_Exercise_. Word for word, retype the records below.
____ Source records
-- ==== Sys2Proof/Word.lean ====
section
/-! DEFINITION. The word types of the module: 32-bit register words and bytes (R67, R76). -/

namespace Sys2Proof

/-- A register word. -/
abbrev Word := BitVec 32

/-- A byte. -/
abbrev Byte := BitVec 8

end Sys2Proof
end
________
_Result for this task_.
-- ==== Sys2Proof/Word.lean ====
section
/-! DEFINITION. The word types of the module: 32-bit register words and bytes (R67, R76). -/

namespace Sys2Proof

/-- A register word. -/
abbrev Word := BitVec 32

/-- A byte. -/
abbrev Byte := BitVec 8

end Sys2Proof
end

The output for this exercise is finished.